Problem to work on =
Please restate the data word for word.

Data =
/-! ### Responses and the watchdog -/

/-- The data or response of an access arrives at its thread (R200, R204); an error of the bay's storage met on delivery
ends the run. -/
def execAccessResponse (bay thr acc : Nat) (ecc : Option Ecc) (s : State) : Host.Outcome State Fault Refusal :=
  s.run fun c d =>
    match d.takeAnswer bay thr acc, d.thread bay thr with
    | some (d, a), some t =>
      let (d, _) := match ecc with
        | some e => d.stepEcc c bay thr t e
        | none => (d, false)
      d.respond c bay thr acc a.status a.data none
    | some (d, _), none => d
    | none, _ => d

/-- The step watchdog of a thread expires (R211); it holds its count while the thread waits for an access (R209). DEDUCED (log 50). -/
def execStepWatchdog (bay thr : Nat) (s : State) : Host.Outcome State Fault Refusal :=
  s.run fun c d =>
    match d.thread bay thr with
    | none => d
    | some t =>
      if t.state ≠ 1 then d
      else
        let s := d.stepAt t.step
        let lc (i : Nat) : Nat := (tget t.lc i).getD 0
        let d := d.inc F.SHP_WDOG_EXPIRED bay
        d.endFault c bay thr
          { status := 0x17, type := 0x04, engine := 0, step := t.step,
            w20 := t.step + 2 ^ 16 * s.nextT + 2 ^ 30 * s.nextF + 2 ^ 44 * s.csel + 2 ^ 48 * t.state,
            w28 := lc 0 + 2 ^ 32 * lc 1, w30 := lc 2 + 2 ^ 32 * lc 3, w38 := t.flags } true

/-! ### Walks (R130 to R132) -/

/-- The walker group that serves a page: its quarter's, or the partner of a fenced group (R483, R535). -/
def Dev.walkGroup (d : Dev) (w : Walk) : Nat :=
  let q := quarter w.collar (w.page * 4096)
  if d.bitAt F.RAS_FMASK_WALKERS 0 q then q ^^^ 1 else q

/-- The stream a walk counts against. -/
def Walk.strm (w : Walk) : Nat := match w.waiters.head? with
  | some (b, s) => b * 32 + s
  | none => 0

/-- Is a walk this one? -/
def Walk.isOf (w : Walk) (collar page : Nat) : Bool := w.collar = collar && w.page = page

/-- A walk gives each waiting stream its translation: its slot is free, and accesses that wait for the page go on. -/
def Dev.serveWaiters (d : Dev) (c : Cx) (w : Walk) (r : Except XF (Tlb × Nat)) : Dev :=
  w.waiters.foldl (fun d (bay, strm) =>
    let thr := strm / 4
    match d.thread bay thr with
    | none => d
    | some t =>
      let d := d.putThread bay thr { t with slots := t.slots.filter fun x => x.1 ≠ strm % 4 || x.2.1 ≠ w.page }
      let d := (t.accs.filter fun a => a.waiting && !a.held && a.strm % 4 = strm % 4 && a.tva / 4096 = w.page).foldl (fun d a =>
        match r with
        | .ok (e, leaf) => d.useTlb c bay thr a.id e leaf
        | .error f => match d.thread bay thr with
          | some t => d.putThread bay thr (t.xfault thr a f)
          | none => d) d
      d.afterAcc c bay thr) d

/-- The walk of the smallest stream number after the one that last took a turn (R130). DESIGN CHOICE (log 42). -/
def nextWalk (ws : List Walk) (last : Nat) : Option Walk :=
  let least (l : List Walk) : Option Walk := l.foldl (fun b w => match b with
    | none => some w
    | some x => if w.strm < x.strm then some w else some x) none
  (least (ws.filter fun w => last < w.strm)).orElse fun _ => least ws

/-- A free walker of a group starts a waiting walk (R130). DESIGN CHOICE (log 42). -/
def execWalkStart (group : Nat) (s : State) : Host.Outcome State Fault Refusal :=
  s.run fun c d =>
    let mine := d.walks.filter fun w => d.walkGroup w = group
    let waiting := mine.filter fun w => !w.started
    let demand := waiting.filter (·.demand)
    if d.bitAt F.RAS_FMASK_WALKERS 0 group || 16 ≤ (mine.filter (·.started)).length then d
    else match nextWalk (if demand.isEmpty then waiting else demand) ((tget d.walkTurn group).getD 0) with
      | none => d
      | some w =>
        let d := { d with walkTurn := tset d.walkTurn group w.strm }
        match d.lookupShr w.collar (w.page * 4096) with
        | (d, some e) =>
          let d := { d with walks := d.walks.filter fun x => !x.isOf w.collar w.page }
          (w.waiters.foldl (fun d (b, _) => d.installBay b e) d).serveWaiters c w (.ok (e, 0))
        | (d, none) =>
          let d := d.inc (if w.demand then F.XLT_MISS_WALK else F.XLT_SCENT_WALKS) 0
          { d with walks := mapIf (fun x => x.isOf w.collar w.page) (fun x => { x with started := true }) d.walks }

/-- Scent with TILE_FILL reads the rest of the tile's last-level table: every valid leaf is installed in the shared cache
(R131). -/
def fillTile (c : Cx) (collar page : Nat) : List Nat → RM Unit
  | [] => return
  | i :: r => do
    match ← walk c collar ((page / 512 * 512 + i) * 4096) with
    | .ok (e, _) => onDev fun d => d.installShr { e with scent := true }
    | .error _ => pure ()
    fillTile c collar page r

/-- What a walk that ends installs: the shared cache, and the bay caches of the streams that wait for it or, for Scent, of
the stream of the next tile. -/
def endWalk (c : Cx) (w : Walk) : RM (Except XF (Tlb × Nat)) := do
  match ← walk c w.collar (w.page * 4096) with
  | .error f => return .error f
  | .ok (e, leaf) =>
    let e : Tlb := { e with scent := !w.demand }
    onDev fun d =>
      let d := d.installShr e
      if w.demand || w.next then w.waiters.foldl (fun d (b, _) => d.installBay b e) d else d
    if !w.demand && e.s < 21 then
      if (← get).d.rd F.XLT_CFG_TILE_FILL = 1 then fillTile c w.collar w.page (List.range 512)
    return .ok (e, leaf)

/-- A walk in flight ends (R123, R130): a stale one starts again (R142); a Scent walk that faults leaves nothing (R132). No
event while a line of its tables is busy. -/
def execWalkComplete (collar page : Nat) (env : List Reply) (s : State) : Host.Outcome State Fault Refusal :=
  s.run fun c d =>
    match d.walks.find? fun w => w.isOf collar page && w.started with
    | none => d
    | some w =>
      if w.stale then
        { d with walks := mapIf (fun x => x.isOf collar page) (fun x => { x with started := false, stale := false }) d.walks }
      else
        let (res, r) := (endWalk c w).run { d := d, env := env }
        if r.busy then d
        else
          let d := { r.d with walks := r.d.walks.filter fun x => !x.isOf collar page }
          d.serveWaiters c w res

end Sys2Proof.Machine
end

Task result =
/-! ### Responses and the watchdog -/

/-- The data or response of an access arrives at its thread (R200, R204); an error of the bay's storage met on delivery
ends the run. -/
def execAccessResponse (bay thr acc : Nat) (ecc : Option Ecc) (s : State) : Host.Outcome State Fault Refusal :=
  s.run fun c d =>
    match d.takeAnswer bay thr acc, d.thread bay thr with
    | some (d, a), some t =>
      let (d, _) := match ecc with
        | some e => d.stepEcc c bay thr t e
        | none => (d, false)
      d.respond c bay thr acc a.status a.data none
    | some (d, _), none => d
    | none, _ => d

/-- The step watchdog of a thread expires (R211); it holds its count while the thread waits for an access (R209). DEDUCED (log 50). -/
def execStepWatchdog (bay thr : Nat) (s : State) : Host.Outcome State Fault Refusal :=
  s.run fun c d =>
    match d.thread bay thr with
    | none => d
    | some t =>
      if t.state ≠ 1 then d
      else
        let s := d.stepAt t.step
        let lc (i : Nat) : Nat := (tget t.lc i).getD 0
        let d := d.inc F.SHP_WDOG_EXPIRED bay
        d.endFault c bay thr
          { status := 0x17, type := 0x04, engine := 0, step := t.step,
            w20 := t.step + 2 ^ 16 * s.nextT + 2 ^ 30 * s.nextF + 2 ^ 44 * s.csel + 2 ^ 48 * t.state,
            w28 := lc 0 + 2 ^ 32 * lc 1, w30 := lc 2 + 2 ^ 32 * lc 3, w38 := t.flags } true

/-! ### Walks (R130 to R132) -/

/-- The walker group that serves a page: its quarter's, or the partner of a fenced group (R483, R535). -/
def Dev.walkGroup (d : Dev) (w : Walk) : Nat :=
  let q := quarter w.collar (w.page * 4096)
  if d.bitAt F.RAS_FMASK_WALKERS 0 q then q ^^^ 1 else q

/-- The stream a walk counts against. -/
def Walk.strm (w : Walk) : Nat := match w.waiters.head? with
  | some (b, s) => b * 32 + s
  | none => 0

/-- Is a walk this one? -/
def Walk.isOf (w : Walk) (collar page : Nat) : Bool := w.collar = collar && w.page = page

/-- A walk gives each waiting stream its translation: its slot is free, and accesses that wait for the page go on. -/
def Dev.serveWaiters (d : Dev) (c : Cx) (w : Walk) (r : Except XF (Tlb × Nat)) : Dev :=
  w.waiters.foldl (fun d (bay, strm) =>
    let thr := strm / 4
    match d.thread bay thr with
    | none => d
    | some t =>
      let d := d.putThread bay thr { t with slots := t.slots.filter fun x => x.1 ≠ strm % 4 || x.2.1 ≠ w.page }
      let d := (t.accs.filter fun a => a.waiting && !a.held && a.strm % 4 = strm % 4 && a.tva / 4096 = w.page).foldl (fun d a =>
        match r with
        | .ok (e, leaf) => d.useTlb c bay thr a.id e leaf
        | .error f => match d.thread bay thr with
          | some t => d.putThread bay thr (t.xfault thr a f)
          | none => d) d
      d.afterAcc c bay thr) d

/-- The walk of the smallest stream number after the one that last took a turn (R130). DESIGN CHOICE (log 42). -/
def nextWalk (ws : List Walk) (last : Nat) : Option Walk :=
  let least (l : List Walk) : Option Walk := l.foldl (fun b w => match b with
    | none => some w
    | some x => if w.strm < x.strm then some w else some x) none
  (least (ws.filter fun w => last < w.strm)).orElse fun _ => least ws

/-- A free walker of a group starts a waiting walk (R130). DESIGN CHOICE (log 42). -/
def execWalkStart (group : Nat) (s : State) : Host.Outcome State Fault Refusal :=
  s.run fun c d =>
    let mine := d.walks.filter fun w => d.walkGroup w = group
    let waiting := mine.filter fun w => !w.started
    let demand := waiting.filter (·.demand)
    if d.bitAt F.RAS_FMASK_WALKERS 0 group || 16 ≤ (mine.filter (·.started)).length then d
    else match nextWalk (if demand.isEmpty then waiting else demand) ((tget d.walkTurn group).getD 0) with
      | none => d
      | some w =>
        let d := { d with walkTurn := tset d.walkTurn group w.strm }
        match d.lookupShr w.collar (w.page * 4096) with
        | (d, some e) =>
          let d := { d with walks := d.walks.filter fun x => !x.isOf w.collar w.page }
          (w.waiters.foldl (fun d (b, _) => d.installBay b e) d).serveWaiters c w (.ok (e, 0))
        | (d, none) =>
          let d := d.inc (if w.demand then F.XLT_MISS_WALK else F.XLT_SCENT_WALKS) 0
          { d with walks := mapIf (fun x => x.isOf w.collar w.page) (fun x => { x with started := true }) d.walks }

/-- Scent with TILE_FILL reads the rest of the tile's last-level table: every valid leaf is installed in the shared cache
(R131). -/
def fillTile (c : Cx) (collar page : Nat) : List Nat → RM Unit
  | [] => return
  | i :: r => do
    match ← walk c collar ((page / 512 * 512 + i) * 4096) with
    | .ok (e, _) => onDev fun d => d.installShr { e with scent := true }
    | .error _ => pure ()
    fillTile c collar page r

/-- What a walk that ends installs: the shared cache, and the bay caches of the streams that wait for it or, for Scent, of
the stream of the next tile. -/
def endWalk (c : Cx) (w : Walk) : RM (Except XF (Tlb × Nat)) := do
  match ← walk c w.collar (w.page * 4096) with
  | .error f => return .error f
  | .ok (e, leaf) =>
    let e : Tlb := { e with scent := !w.demand }
    onDev fun d =>
      let d := d.installShr e
      if w.demand || w.next then w.waiters.foldl (fun d (b, _) => d.installBay b e) d else d
    if !w.demand && e.s < 21 then
      if (← get).d.rd F.XLT_CFG_TILE_FILL = 1 then fillTile c w.collar w.page (List.range 512)
    return .ok (e, leaf)

/-- A walk in flight ends (R123, R130): a stale one starts again (R142); a Scent walk that faults leaves nothing (R132). No
event while a line of its tables is busy. -/
def execWalkComplete (collar page : Nat) (env : List Reply) (s : State) : Host.Outcome State Fault Refusal :=
  s.run fun c d =>
    match d.walks.find? fun w => w.isOf collar page && w.started with
    | none => d
    | some w =>
      if w.stale then
        { d with walks := mapIf (fun x => x.isOf collar page) (fun x => { x with started := false, stale := false }) d.walks }
      else
        let (res, r) := (endWalk c w).run { d := d, env := env }
        if r.busy then d
        else
          let d := { r.d with walks := r.d.walks.filter fun x => !x.isOf collar page }
          d.serveWaiters c w res

end Sys2Proof.Machine
end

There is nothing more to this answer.